WORK TO COMPLETE: Among the lines below, keep only those from the one containing "rf := (s.setRegs" through the one containing "[State.setRegs, ih]; rfl", and reproduce them exactly.

** SOURCE DATA follows **

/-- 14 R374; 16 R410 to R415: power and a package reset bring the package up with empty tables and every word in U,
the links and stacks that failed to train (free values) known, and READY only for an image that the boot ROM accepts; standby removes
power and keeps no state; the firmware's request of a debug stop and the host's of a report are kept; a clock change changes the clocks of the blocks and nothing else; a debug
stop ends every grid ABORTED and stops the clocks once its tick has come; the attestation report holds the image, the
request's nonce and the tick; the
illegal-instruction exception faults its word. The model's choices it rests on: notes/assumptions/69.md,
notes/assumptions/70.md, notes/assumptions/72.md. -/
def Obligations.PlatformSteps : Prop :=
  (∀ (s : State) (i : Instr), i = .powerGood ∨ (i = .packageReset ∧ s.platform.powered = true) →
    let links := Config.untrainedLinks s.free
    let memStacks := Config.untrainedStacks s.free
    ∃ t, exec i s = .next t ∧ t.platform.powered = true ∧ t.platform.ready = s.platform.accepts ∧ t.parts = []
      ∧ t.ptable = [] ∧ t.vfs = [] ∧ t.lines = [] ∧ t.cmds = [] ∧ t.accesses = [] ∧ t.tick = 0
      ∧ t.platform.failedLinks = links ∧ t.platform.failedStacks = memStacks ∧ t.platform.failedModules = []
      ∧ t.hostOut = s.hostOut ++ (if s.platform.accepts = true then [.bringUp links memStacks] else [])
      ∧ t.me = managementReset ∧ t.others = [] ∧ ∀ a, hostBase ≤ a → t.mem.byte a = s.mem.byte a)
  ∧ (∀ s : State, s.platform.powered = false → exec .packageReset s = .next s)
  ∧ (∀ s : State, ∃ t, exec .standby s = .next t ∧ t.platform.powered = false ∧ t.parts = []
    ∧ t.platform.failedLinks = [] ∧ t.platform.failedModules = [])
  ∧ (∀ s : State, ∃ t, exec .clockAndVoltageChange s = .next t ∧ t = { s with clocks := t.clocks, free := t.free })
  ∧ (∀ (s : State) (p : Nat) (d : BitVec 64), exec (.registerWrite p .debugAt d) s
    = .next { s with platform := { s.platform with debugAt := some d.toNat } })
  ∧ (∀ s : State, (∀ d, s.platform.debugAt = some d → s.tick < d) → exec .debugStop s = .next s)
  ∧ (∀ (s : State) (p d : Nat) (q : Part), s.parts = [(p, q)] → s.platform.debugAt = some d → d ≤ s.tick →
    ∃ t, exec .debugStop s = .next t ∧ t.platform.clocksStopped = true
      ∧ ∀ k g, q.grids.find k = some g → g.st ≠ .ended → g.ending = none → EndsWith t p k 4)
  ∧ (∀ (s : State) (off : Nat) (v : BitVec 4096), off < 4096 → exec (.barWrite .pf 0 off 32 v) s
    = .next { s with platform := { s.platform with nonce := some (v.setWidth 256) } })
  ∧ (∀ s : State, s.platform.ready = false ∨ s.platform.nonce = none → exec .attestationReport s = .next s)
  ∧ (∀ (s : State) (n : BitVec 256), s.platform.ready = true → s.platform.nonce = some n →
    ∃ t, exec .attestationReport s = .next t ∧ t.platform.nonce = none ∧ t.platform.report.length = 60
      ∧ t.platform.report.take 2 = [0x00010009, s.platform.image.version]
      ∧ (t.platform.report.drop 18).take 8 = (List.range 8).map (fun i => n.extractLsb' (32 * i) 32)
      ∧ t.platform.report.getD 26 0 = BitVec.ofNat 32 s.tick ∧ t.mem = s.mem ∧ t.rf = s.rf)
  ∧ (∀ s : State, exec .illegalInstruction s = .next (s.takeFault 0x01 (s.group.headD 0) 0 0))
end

** End of SOURCE DATA **
** SOURCE DATA follows **

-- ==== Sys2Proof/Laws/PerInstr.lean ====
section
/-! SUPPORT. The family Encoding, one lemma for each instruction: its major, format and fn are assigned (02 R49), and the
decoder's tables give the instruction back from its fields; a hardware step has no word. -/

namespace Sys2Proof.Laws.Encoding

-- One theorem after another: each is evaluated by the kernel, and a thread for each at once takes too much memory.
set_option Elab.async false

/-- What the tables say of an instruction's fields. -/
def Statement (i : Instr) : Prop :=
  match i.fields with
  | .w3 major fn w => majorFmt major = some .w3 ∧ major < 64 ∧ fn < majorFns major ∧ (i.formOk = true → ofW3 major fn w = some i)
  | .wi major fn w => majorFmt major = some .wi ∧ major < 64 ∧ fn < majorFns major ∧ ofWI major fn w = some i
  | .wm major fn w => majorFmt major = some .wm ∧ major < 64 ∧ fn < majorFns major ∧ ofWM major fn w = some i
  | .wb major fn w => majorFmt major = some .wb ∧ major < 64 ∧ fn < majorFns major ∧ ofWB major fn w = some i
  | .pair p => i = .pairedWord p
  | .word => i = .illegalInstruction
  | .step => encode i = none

** End of SOURCE DATA **
** SOURCE DATA follows **

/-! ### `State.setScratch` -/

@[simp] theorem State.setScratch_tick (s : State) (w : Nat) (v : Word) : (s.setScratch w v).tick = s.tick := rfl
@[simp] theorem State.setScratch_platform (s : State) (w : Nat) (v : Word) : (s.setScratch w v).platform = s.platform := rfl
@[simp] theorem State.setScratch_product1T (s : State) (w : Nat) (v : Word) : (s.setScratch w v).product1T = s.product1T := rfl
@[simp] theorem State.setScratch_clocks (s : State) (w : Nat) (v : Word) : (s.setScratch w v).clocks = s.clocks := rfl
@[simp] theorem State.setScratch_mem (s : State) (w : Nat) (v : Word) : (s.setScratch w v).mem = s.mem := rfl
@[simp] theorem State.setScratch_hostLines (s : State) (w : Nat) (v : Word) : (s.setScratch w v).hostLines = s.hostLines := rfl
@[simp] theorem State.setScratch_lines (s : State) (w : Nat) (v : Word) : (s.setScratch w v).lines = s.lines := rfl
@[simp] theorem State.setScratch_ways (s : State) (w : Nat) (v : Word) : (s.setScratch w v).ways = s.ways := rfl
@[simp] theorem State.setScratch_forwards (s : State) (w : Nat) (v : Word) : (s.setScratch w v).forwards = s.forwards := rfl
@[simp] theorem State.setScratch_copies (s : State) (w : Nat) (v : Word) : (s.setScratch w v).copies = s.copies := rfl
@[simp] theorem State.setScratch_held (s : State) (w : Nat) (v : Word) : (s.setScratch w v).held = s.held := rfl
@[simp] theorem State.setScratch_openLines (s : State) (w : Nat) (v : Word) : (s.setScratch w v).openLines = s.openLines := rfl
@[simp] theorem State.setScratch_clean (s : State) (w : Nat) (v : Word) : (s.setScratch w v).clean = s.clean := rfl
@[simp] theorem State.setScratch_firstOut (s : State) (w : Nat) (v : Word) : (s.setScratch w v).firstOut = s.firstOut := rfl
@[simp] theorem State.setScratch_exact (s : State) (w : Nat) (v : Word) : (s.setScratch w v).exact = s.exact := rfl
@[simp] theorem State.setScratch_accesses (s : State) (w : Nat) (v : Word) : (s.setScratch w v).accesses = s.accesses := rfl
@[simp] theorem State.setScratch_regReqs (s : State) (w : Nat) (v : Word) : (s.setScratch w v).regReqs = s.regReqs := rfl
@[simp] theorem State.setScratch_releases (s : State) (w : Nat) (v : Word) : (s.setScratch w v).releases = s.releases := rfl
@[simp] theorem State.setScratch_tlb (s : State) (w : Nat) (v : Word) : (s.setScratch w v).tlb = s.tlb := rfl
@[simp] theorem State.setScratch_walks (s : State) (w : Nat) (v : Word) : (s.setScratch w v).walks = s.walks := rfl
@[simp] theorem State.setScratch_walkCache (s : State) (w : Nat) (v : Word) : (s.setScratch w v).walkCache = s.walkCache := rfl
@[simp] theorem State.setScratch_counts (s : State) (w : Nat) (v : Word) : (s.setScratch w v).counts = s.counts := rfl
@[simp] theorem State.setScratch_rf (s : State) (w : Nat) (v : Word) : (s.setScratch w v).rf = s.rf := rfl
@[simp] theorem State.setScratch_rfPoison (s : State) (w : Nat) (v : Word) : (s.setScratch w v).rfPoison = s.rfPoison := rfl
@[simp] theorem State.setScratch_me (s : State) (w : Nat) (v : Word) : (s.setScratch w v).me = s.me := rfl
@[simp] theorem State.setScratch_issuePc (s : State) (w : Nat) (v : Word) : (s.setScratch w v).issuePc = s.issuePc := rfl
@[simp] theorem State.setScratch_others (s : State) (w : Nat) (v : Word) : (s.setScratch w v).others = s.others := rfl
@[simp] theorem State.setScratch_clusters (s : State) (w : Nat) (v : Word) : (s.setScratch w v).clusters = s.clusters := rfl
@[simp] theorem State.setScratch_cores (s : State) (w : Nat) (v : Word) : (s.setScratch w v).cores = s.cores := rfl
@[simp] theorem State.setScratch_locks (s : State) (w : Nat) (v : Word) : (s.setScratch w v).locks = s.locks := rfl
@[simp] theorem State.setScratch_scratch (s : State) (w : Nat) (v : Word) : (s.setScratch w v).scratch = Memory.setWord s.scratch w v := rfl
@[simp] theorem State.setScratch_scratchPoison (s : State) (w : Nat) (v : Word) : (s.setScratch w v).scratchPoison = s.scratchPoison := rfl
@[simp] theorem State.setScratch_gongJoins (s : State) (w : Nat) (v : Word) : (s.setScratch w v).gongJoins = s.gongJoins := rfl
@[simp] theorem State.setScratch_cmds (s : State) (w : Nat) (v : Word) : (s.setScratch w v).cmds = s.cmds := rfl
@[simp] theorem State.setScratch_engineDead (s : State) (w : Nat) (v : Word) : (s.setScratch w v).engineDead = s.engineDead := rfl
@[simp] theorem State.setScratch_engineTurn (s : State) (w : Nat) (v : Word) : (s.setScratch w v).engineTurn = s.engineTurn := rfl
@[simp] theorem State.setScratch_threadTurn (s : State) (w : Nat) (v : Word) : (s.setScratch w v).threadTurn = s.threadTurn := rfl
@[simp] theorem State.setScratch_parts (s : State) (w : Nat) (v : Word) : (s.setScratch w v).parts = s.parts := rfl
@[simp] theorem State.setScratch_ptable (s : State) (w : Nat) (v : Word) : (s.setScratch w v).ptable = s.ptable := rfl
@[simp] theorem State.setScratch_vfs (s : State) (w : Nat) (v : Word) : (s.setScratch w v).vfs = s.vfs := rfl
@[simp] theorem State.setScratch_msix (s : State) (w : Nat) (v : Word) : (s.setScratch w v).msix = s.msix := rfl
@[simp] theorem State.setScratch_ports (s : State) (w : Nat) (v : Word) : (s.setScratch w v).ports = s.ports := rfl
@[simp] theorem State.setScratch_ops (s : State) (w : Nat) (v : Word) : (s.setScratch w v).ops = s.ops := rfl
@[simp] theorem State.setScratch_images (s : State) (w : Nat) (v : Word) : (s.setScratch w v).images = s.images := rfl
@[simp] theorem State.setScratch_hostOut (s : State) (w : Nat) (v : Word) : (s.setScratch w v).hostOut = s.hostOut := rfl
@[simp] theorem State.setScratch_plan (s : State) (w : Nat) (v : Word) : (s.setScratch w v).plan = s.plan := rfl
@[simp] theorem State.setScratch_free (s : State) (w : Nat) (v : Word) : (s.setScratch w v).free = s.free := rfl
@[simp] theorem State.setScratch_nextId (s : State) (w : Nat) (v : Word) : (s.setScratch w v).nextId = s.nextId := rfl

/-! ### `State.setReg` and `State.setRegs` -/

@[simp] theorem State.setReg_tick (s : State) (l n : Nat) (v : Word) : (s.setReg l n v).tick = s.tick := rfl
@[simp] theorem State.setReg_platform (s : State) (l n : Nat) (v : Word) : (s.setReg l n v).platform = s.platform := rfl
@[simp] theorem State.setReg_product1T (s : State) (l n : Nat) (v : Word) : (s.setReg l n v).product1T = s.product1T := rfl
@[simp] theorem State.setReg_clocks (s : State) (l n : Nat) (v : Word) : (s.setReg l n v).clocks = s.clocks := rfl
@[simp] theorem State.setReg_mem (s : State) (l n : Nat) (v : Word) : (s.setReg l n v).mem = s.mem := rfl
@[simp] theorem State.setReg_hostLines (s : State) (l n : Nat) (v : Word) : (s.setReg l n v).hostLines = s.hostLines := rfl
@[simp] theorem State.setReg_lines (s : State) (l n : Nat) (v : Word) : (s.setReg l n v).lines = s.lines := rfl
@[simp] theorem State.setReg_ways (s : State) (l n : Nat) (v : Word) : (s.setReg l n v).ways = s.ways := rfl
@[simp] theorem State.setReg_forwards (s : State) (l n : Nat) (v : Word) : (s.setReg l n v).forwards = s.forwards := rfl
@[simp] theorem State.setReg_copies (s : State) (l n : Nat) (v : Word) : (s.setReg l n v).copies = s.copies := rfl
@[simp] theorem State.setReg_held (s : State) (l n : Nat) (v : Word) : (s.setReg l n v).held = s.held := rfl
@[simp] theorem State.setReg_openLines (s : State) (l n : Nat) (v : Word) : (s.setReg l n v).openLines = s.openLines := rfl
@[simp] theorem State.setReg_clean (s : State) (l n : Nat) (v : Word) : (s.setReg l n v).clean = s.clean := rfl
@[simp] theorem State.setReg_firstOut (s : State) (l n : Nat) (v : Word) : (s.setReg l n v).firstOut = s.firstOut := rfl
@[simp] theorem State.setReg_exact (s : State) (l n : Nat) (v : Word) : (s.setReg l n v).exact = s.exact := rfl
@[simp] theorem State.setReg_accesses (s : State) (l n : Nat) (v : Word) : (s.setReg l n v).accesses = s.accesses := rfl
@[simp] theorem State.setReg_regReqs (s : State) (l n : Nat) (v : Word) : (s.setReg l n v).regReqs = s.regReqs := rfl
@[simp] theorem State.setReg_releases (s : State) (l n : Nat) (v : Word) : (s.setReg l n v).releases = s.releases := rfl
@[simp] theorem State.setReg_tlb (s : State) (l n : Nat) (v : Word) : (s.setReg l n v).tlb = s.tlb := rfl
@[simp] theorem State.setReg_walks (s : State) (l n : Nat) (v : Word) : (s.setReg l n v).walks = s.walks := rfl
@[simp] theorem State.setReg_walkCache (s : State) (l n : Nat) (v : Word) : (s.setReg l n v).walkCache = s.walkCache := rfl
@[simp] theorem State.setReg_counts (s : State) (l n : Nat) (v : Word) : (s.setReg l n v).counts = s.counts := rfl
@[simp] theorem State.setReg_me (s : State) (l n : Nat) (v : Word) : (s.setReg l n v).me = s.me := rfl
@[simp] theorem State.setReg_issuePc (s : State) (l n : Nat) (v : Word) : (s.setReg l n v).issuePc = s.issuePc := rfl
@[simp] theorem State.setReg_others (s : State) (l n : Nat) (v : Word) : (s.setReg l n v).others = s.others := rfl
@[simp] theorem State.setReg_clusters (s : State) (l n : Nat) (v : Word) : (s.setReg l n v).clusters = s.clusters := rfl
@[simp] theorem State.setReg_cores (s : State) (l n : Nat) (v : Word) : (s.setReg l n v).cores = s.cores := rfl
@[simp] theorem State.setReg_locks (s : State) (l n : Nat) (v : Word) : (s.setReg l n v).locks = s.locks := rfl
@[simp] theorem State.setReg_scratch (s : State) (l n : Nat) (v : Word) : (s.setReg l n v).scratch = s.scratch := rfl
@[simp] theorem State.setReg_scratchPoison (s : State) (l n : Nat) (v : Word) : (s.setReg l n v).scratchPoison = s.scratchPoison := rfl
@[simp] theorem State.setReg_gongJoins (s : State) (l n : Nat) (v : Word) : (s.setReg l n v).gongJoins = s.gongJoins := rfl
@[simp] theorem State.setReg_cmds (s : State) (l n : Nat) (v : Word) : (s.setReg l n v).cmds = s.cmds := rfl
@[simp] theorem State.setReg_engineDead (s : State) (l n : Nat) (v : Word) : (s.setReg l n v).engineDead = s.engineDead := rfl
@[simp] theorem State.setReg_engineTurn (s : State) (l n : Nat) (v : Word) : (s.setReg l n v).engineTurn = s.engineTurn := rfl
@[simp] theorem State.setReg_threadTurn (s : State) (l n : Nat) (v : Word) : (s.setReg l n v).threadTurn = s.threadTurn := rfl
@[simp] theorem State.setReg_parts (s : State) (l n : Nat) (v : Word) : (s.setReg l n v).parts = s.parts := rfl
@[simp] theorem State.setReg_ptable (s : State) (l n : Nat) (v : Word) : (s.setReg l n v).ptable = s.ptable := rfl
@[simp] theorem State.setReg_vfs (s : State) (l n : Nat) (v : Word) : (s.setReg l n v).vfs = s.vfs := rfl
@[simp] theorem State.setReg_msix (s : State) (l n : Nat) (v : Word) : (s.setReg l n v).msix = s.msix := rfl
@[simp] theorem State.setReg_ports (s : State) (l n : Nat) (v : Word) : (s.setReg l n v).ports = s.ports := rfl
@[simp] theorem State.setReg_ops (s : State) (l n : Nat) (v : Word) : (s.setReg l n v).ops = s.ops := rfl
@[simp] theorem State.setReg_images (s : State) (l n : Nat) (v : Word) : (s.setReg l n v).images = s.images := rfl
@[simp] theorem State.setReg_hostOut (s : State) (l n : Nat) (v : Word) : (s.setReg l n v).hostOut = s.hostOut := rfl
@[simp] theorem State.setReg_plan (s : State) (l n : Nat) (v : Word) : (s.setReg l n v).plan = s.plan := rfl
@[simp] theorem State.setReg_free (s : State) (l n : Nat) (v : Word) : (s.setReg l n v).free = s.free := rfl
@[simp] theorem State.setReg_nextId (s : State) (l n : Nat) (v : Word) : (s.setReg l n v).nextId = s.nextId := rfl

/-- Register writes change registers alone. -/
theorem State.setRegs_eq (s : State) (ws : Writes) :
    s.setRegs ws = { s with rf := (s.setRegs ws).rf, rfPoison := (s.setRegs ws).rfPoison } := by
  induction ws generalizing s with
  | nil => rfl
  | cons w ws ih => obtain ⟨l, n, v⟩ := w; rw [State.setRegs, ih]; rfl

** End of SOURCE DATA **

SOLVED PROBLEM:
    s.setRegs ws = { s with rf := (s.setRegs ws).rf, rfPoison := (s.setRegs ws).rfPoison } := by
  induction ws generalizing s with
  | nil => rfl
  | cons w ws ih => obtain ⟨l, n, v⟩ := w; rw [State.setRegs, ih]; rfl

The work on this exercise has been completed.